Software Fault Prediction (SFP) is the most persuasive research area of software engineering. Software Fault Prediction which is carried out within the same software project is known as With-In Fault Prediction. However, local data repositories are not enough to build the model of With-in software Fault prediction. The idea of cross-project fault prediction (CPFP) has been suggested in recent years, which aims to construct a prediction model on one project, and use that model to predict the other project. However, CPFP requires that both the training and testing datasets use the same set of metrics. As a consequence, traditional CPFP approaches are challenging to implement through projects with diverse metric sets.
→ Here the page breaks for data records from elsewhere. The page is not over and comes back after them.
-- ==== Sys2Proof/Machine/Links.lean ====
section
/-! DEFINITION. The agent links: lanes (R318), training (R319 to R321), flits and replay (R322 to R326), link states
(R327, R328), messages and credits (R331, R332, R335), and the loss of a link (R197, R417, R418). -/

namespace Sys2Proof.Machine

open Sys2Proof

/-! ### Messages as bytes (R331) -/

/-- A message laid out: its header, and its body padded to 16 bytes. -/
def Msg.encode (m : Msg) : Bytes :=
  leBytes 1 m.mtype ++ leBytes 1 (put m.vc 2 0 + put m.cls 2 2 + put m.flags 4 4) ++ leBytes 2 m.len ++
    leBytes 4 m.tag ++ leBytes 8 m.addr ++ padTo 16 m.body

/-- The message at the start of some bytes, and how many bytes it takes; LEN of an RD is what it reads. -/
def Msg.decode (b : Bytes) : Msg × Nat :=
  let ty := leAt b 0 1
  let v := leAt b 1 1
  let len := leAt b 2 2
  let n := if ty = 0x01 then 0 else len
  (⟨ty, fld v 1 0, fld v 3 2, fld v 7 4, len, leAt b 4 4, leAt b 8 8, slice b 16 n⟩, 16 + roundUp n 16)

/-- The whole messages at the start of a stream, and the rest; 16 bytes with no MTYPE are padding. By fuel. -/
def takeMsgs : Nat → Bytes → List Msg × Bytes
  | 0, b => ([], b)
  | f + 1, b =>
    if b.length < 16 then ([], b)
    else if leAt b 0 1 = 0 then takeMsgs f (b.drop 16)
    else
      let (m, n) := Msg.decode b
      if b.length < n then ([], b)
      else let (ms, rest) := takeMsgs f (b.drop n); (m :: ms, rest)

/-! ### Flits as bytes (R322, R323) -/

/-- The other direction of a link. -/
def opp : Dir → Dir
  | .out => .inb
  | .inb => .out

/-- A flit with its CRC. -/
def flitBytes (ty seq ack vc count : Nat) (payload : Bytes) : Bytes :=
  let b := leBytes 8 (put ty 4 0 + put seq 12 4 + put ack 12 16 + put vc 2 28 + put count 8 30) ++ fit 256 payload
  b ++ leBytes 8 (crc64 b).toNat

/-- The header of a flit. -/
structure FHdr where
  ty : Nat
  seq : Nat
  ack : Nat
  vc : Nat
  count : Nat
  deriving DecidableEq, Repr

/-- The header of a flit's bytes. -/
def FHdr.ofBytes (b : Bytes) : FHdr :=
  let h := leAt b 0 8
  ⟨fld h 3 0, fld h 15 4, fld h 27 16, fld h 29 28, fld h 37 30⟩

/-- The CRC of a flit holds. -/
def flitOk (b : Bytes) : Bool := leAt b 264 8 == (crc64 (b.take 264)).toNat

/-- SEQ a lies before SEQ b, modulo 4,096. -/
def seqBefore (a b : Nat) : Bool :=
  let d := (b + 4096 - a % 4096) % 4096
  0 < d && d ≤ 2048

/-! ### Power -/

/-- The sender of a direction runs: the Farnum die outbound, the agent inbound. -/
def State.sender (s : State) (n : Nat) : Dir → Bool
  | .out => s.targetOn
  | .inb => (s.agent n).up

/-- Both dies run and the link carries traffic. -/
def State.linkRuns (s : State) (n : Nat) : Bool := s.targetOn && (s.agent n).up && (s.link n).up

/-! ### Starting messages (R332, R335) -/

/-- Data bytes of a row that an RD reads, by the table of its fetch slot. -/
def State.rdData (s : State) (m : Msg) : Nat :=
  match (s.engine (fld m.tag 14 9)).slots.get none (fld m.tag 8 0) with
  | some f => ((s.cfg.table f.table).map TableDesc.dataBytes).getD m.len
  | none => m.len

/-- Row fetches that may share an RD_PACK: narrow rows of one engine and one class, 1 to 3 (R335). -/
def State.packs (s : State) (ms : List OutMsg) : Bool :=
  2 ≤ ms.length && ms.length ≤ 8 && ms.all fun m => m.msg.mtype == 0x01 && m.msg.cls != 0 && s.rdData m.msg ≤ 64 &&
    ms.all fun k => k.msg.cls == m.msg.cls && fld k.msg.tag 14 9 == fld m.msg.tag 14 9

/-- The RD_PACK of some reads (R333); its entries carry FILL beside the length (log entry 12). -/
def packMsg (ms : List OutMsg) : Msg :=
  let body := ms.flatMap fun m => leBytes 8 m.msg.addr ++ leBytes 2 (m.msg.len + bitAt (bitOf m.msg.flags 0) 15) ++
    zeros 2 ++ leBytes 4 m.msg.tag
  mkMsg 0x02 1 ((ms.map fun m => m.msg.cls).getD 0 1) 0 body.length 0 0 body

/-- The reserve that each class holds of a virtual channel, in 16-byte units: one largest message (R27, R332). -/
def classReserve (vc : Nat) : Nat :=
  match vc with
  | 1 => 258
  | 2 => 1026
  | _ => 0

/-- Units of a virtual channel that a class has taken and that have not returned. -/
def LinkDir.usedBy (q : LinkDir) (vc cls : Nat) : Nat :=
  (q.used.filter fun e => e.1 == vc && e.2.1 == cls).foldl (fun n e => n + e.2.2) 0

/-- The sender holds credits for a whole message, and the reserves of the other classes are not touched (R332). -/
def LinkDir.mayStart (q : LinkDir) (vc cls units : Nat) : Bool :=
  let keep := ([1, 2, 3].filter (· != cls)).foldl (fun n c => n + (classReserve vc - q.usedBy vc c)) 0
  units + keep ≤ q.credits.getD vc 0

/-- The first message of a virtual channel may start. -/
def LinkDir.ready (q : LinkDir) (vc : Nat) : Bool :=
  match q.queue.find? fun m => m.msg.vc == vc with
  | some m => q.mayStart vc m.msg.cls m.msg.units
  | none => false

/-- Messages started: their bytes join the stream of their virtual channel, and they take its credits. -/
def LinkDir.start (q : LinkDir) (used : List OutMsg) (m : Msg) : LinkDir :=
  { q with
    queue := used.foldl (fun l x => eraseFirst (fun y => y == x) l) q.queue
    credits := q.credits.modify m.vc (· - m.units), used := q.used ++ [(m.vc, m.cls, m.units)]
    streams := if m.vc = 3 then q.streams else q.streams.modify m.vc (· ++ m.encode)
    mgmt := if m.vc = 3 then q.mgmt ++ m.encode else q.mgmt }

/-- The piece of work that a row fetch is for. -/
def State.fetchWork (s : State) (m : OutMsg) : Nat := ((s.tagWork m.msg.tag).map s.root).getD 0

/-- The stream that a message of virtual channel 1 or 2 toward an agent belongs to (R109): the traffic of one task, of one
mover channel, or of one scatter slot. -/
def State.linkStream (s : State) (m : OutMsg) : Nat × Nat :=
  if m.msg.mtype = 0x01 then (0, s.fetchWork m)
  else if m.msg.vc = 2 then
    if m.msg.gradOf 0 || m.msg.ofSlot 0 then (3, 0) else if m.msg.gradOf 1 || m.msg.ofSlot 1 then (3, 1) else (2, 0)
  else match m.own with
    | .result w => (0, s.root w)
    | .record w => (0, s.root w)
    | .porter _ w => (0, s.root w)
    | .flush w => (0, s.root w)
    | .chanWrite ch _ => (1, ch)
    | _ => (2, 1)

/-- The messages among which the arbiter of a virtual channel chooses (R109): the first of each stream. A flush stays behind
every earlier write of the link (R290), and what an agent sends keeps its order (R223, R333). -/
def State.linkHeads (s : State) (dir : Dir) (vc : Nat) (mine : List OutMsg) : List OutMsg :=
  if dir == .inb || vc = 0 || vc = 3 then mine.take 1
  else
    let hs := (mine.foldl (fun (acc : List (Nat × Nat) × List OutMsg × Bool) m =>
      let k := s.linkStream m
      let write := acc.2.2 || m.msg.mtype == 0x03
      if acc.1.contains k then (acc.1, acc.2.1, write)
      else if m.msg.mtype = 0x04 ∧ acc.2.2 then (k :: acc.1, acc.2.1, write)
      else (k :: acc.1, acc.2.1 ++ [m], write)) ([], [], false)).2.1
    if hs = [] then mine.take 1 else hs

/-- Row fetches that an engine may pack, by engine and class: the first n of the group that v picks (R335). -/
def State.packGroup (s : State) (mine : List OutMsg) (n v : Nat) : List OutMsg :=
  let key (m : OutMsg) : Nat × Nat := (fld m.msg.tag 14 9, m.msg.cls)
  let narrow := mine.filter fun m => m.msg.mtype == 0x01 && m.msg.cls != 0 && s.rdData m.msg ≤ 64
  let keys := (narrow.map key).eraseDups
  let k := keys.getD (v % keys.length) (0, 0)
  (narrow.filter fun m => key m == k).take n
The specific case of CPFP is Heterogeneous Fault Prediction (HFP), which allows the program to predict faults among projects with diverse metrics. The proposed framework aims to achieve an HFP model by implementing Feature Selection on both the source and target datasets to build an efficient prediction model using supervised machine learning techniques. Our approach is applied on two open-source projects, Linux and MySQL, and prediction is evaluated based on Area Under Curve (AUC) performance measure. The key results of the proposed approach are as follows: It significantly gives better results of prediction performance for heterogeneous projects as compared with cross projects. Also, it demonstrates that feature selection with feature mapping has a significant effect on HFP models. Non-parametric statistical analyses, such as the Friedman and Nemenyi Post-hoc Tests, are applied, demonstrating that Logistic Regression performed significantly better than other supervised learning algorithms in HFP models.

查看原文

微信好友朋友圈 QQ好友复制链接

本刊更多论文

基于特征选择和监督学习算法的异构故障预测

软件故障预测(SFP)是软件工程中最有说服力的研究领域。在同一软件项目中进行的软件故障预测称为内故障预测。然而，本地数据存储库不足以构建软件内故障预测模型。近年来提出了跨项目断层预测的思想，其目的是在一个项目上建立预测模型，并用该模型预测另一个项目。然而，CPFP要求训练和测试数据集使用相同的指标集。因此，传统的CPFP方法很难通过具有不同度量集的项目来实现。CPFP的具体案例是异构故障预测(HFP)，它允许程序预测具有不同度量的项目之间的故障。提出的框架旨在通过在源数据集和目标数据集上实现特征选择来实现HFP模型，从而使用监督机器学习技术构建有效的预测模型。我们的方法应用于两个开源项目，Linux和MySQL，并基于曲线下面积(AUC)性能度量来评估预测。该方法的主要结果如下:与跨项目相比，它在异构项目的预测性能上明显优于跨项目。同时，利用特征映射进行特征选择对HFP模型有显著的影响。应用非参数统计分析，如Friedman和Nemenyi事后检验，表明逻辑回归在HFP模型中的表现明显优于其他监督学习算法。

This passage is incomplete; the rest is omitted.